## Work task
Output, word for word, the lines of this listing that fall between the line with "theorem regBits_rs2Of (w" and the line with "theorem ternaryBit_eq (w", counting both of those lines, and no others.

## Supplied records
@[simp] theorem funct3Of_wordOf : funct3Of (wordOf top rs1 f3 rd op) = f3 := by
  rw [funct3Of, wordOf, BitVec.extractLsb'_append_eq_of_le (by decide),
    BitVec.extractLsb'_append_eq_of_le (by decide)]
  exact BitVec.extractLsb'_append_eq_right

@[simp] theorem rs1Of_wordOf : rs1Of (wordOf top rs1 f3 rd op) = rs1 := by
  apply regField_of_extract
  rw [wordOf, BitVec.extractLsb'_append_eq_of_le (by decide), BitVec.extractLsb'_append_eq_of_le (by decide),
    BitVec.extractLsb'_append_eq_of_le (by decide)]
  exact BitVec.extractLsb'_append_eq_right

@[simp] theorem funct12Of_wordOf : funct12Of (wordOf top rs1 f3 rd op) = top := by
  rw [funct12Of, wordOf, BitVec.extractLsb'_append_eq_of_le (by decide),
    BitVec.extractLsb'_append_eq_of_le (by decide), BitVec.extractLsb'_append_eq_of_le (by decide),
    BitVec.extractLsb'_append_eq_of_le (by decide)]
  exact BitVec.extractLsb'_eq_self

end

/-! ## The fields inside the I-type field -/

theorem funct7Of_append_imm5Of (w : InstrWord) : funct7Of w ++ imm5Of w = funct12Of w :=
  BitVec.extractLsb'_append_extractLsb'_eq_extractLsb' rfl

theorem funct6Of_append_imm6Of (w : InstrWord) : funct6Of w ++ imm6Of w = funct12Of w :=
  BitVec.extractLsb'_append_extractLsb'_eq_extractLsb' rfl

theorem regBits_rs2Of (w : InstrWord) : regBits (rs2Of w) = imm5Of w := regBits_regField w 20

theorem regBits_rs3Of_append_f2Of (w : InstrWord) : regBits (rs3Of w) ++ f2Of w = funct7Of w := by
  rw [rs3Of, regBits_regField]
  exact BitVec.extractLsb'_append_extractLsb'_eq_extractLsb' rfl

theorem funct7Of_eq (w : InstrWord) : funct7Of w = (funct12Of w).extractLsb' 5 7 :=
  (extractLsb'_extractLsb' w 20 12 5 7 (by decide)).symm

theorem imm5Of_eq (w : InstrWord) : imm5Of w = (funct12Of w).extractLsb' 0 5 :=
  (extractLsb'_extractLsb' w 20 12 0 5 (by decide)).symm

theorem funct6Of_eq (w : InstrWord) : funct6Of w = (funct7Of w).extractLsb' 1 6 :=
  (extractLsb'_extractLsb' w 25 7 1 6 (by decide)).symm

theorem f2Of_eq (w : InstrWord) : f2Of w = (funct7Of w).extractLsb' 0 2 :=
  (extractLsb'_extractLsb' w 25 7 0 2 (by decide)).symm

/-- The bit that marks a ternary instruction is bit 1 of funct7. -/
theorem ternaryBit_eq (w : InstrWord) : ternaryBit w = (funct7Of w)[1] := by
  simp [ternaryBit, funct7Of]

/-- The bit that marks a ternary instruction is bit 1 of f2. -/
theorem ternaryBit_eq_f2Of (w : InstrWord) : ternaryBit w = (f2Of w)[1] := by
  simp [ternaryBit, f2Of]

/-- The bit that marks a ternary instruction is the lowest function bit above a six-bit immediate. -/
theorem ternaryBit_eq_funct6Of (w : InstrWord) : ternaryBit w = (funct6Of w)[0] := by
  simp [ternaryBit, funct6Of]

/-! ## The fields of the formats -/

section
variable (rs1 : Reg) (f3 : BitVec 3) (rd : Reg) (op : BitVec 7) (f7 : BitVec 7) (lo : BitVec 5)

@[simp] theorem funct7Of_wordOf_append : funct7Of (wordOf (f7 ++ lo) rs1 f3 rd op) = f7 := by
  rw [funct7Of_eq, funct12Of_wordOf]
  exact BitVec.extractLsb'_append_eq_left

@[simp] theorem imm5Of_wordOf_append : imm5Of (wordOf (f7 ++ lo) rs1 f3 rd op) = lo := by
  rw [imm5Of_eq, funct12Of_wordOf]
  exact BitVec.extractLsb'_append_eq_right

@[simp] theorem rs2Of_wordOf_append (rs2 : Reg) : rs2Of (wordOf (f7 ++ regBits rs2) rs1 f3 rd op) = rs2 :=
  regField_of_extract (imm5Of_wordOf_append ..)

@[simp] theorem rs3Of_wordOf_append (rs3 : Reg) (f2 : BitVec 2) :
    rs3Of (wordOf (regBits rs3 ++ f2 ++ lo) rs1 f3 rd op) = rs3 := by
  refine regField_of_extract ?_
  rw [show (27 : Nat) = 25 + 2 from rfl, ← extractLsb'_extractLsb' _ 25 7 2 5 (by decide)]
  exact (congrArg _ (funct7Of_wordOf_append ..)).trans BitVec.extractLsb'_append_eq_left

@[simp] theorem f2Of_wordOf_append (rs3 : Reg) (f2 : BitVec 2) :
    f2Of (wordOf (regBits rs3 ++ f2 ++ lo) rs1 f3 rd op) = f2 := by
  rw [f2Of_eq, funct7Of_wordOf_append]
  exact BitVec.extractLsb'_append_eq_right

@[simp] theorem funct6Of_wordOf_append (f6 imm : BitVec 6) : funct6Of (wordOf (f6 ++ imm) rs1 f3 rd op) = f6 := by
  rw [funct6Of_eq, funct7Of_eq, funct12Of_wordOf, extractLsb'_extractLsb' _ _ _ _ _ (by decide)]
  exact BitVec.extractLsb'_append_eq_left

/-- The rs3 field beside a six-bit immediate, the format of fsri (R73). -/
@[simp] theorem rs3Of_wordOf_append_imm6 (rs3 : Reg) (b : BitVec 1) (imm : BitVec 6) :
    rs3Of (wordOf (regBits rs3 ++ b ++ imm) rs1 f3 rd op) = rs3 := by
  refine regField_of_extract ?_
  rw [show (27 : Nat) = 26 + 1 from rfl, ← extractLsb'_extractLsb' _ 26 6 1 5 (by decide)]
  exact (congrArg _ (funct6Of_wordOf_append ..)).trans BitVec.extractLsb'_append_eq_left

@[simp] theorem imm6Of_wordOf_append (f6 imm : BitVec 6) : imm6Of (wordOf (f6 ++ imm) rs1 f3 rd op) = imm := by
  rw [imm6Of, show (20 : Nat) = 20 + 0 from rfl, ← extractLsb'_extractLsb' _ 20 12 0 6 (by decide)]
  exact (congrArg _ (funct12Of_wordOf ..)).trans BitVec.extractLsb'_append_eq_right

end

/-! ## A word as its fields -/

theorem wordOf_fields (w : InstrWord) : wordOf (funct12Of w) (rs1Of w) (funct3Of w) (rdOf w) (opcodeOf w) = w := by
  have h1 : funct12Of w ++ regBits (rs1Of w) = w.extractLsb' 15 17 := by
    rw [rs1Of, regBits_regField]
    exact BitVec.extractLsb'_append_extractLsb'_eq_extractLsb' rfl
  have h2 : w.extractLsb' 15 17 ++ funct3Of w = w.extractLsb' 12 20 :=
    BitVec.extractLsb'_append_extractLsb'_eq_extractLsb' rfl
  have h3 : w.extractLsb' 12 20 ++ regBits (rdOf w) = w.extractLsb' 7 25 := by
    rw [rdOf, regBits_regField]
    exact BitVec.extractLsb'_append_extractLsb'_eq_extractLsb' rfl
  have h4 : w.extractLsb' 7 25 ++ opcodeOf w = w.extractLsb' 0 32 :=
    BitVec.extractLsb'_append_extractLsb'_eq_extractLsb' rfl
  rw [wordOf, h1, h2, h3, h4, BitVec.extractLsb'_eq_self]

## Response to the task
theorem regBits_rs2Of (w : InstrWord) : regBits (rs2Of w) = imm5Of w := regBits_regField w 20

theorem regBits_rs3Of_append_f2Of (w : InstrWord) : regBits (rs3Of w) ++ f2Of w = funct7Of w := by
  rw [rs3Of, regBits_regField]
  exact BitVec.extractLsb'_append_extractLsb'_eq_extractLsb' rfl

theorem funct7Of_eq (w : InstrWord) : funct7Of w = (funct12Of w).extractLsb' 5 7 :=
  (extractLsb'_extractLsb' w 20 12 5 7 (by decide)).symm

theorem imm5Of_eq (w : InstrWord) : imm5Of w = (funct12Of w).extractLsb' 0 5 :=
  (extractLsb'_extractLsb' w 20 12 0 5 (by decide)).symm

theorem funct6Of_eq (w : InstrWord) : funct6Of w = (funct7Of w).extractLsb' 1 6 :=
  (extractLsb'_extractLsb' w 25 7 1 6 (by decide)).symm

theorem f2Of_eq (w : InstrWord) : f2Of w = (funct7Of w).extractLsb' 0 2 :=
  (extractLsb'_extractLsb' w 25 7 0 2 (by decide)).symm

/-- The bit that marks a ternary instruction is bit 1 of funct7. -/
theorem ternaryBit_eq (w : InstrWord) : ternaryBit w = (funct7Of w)[1] := by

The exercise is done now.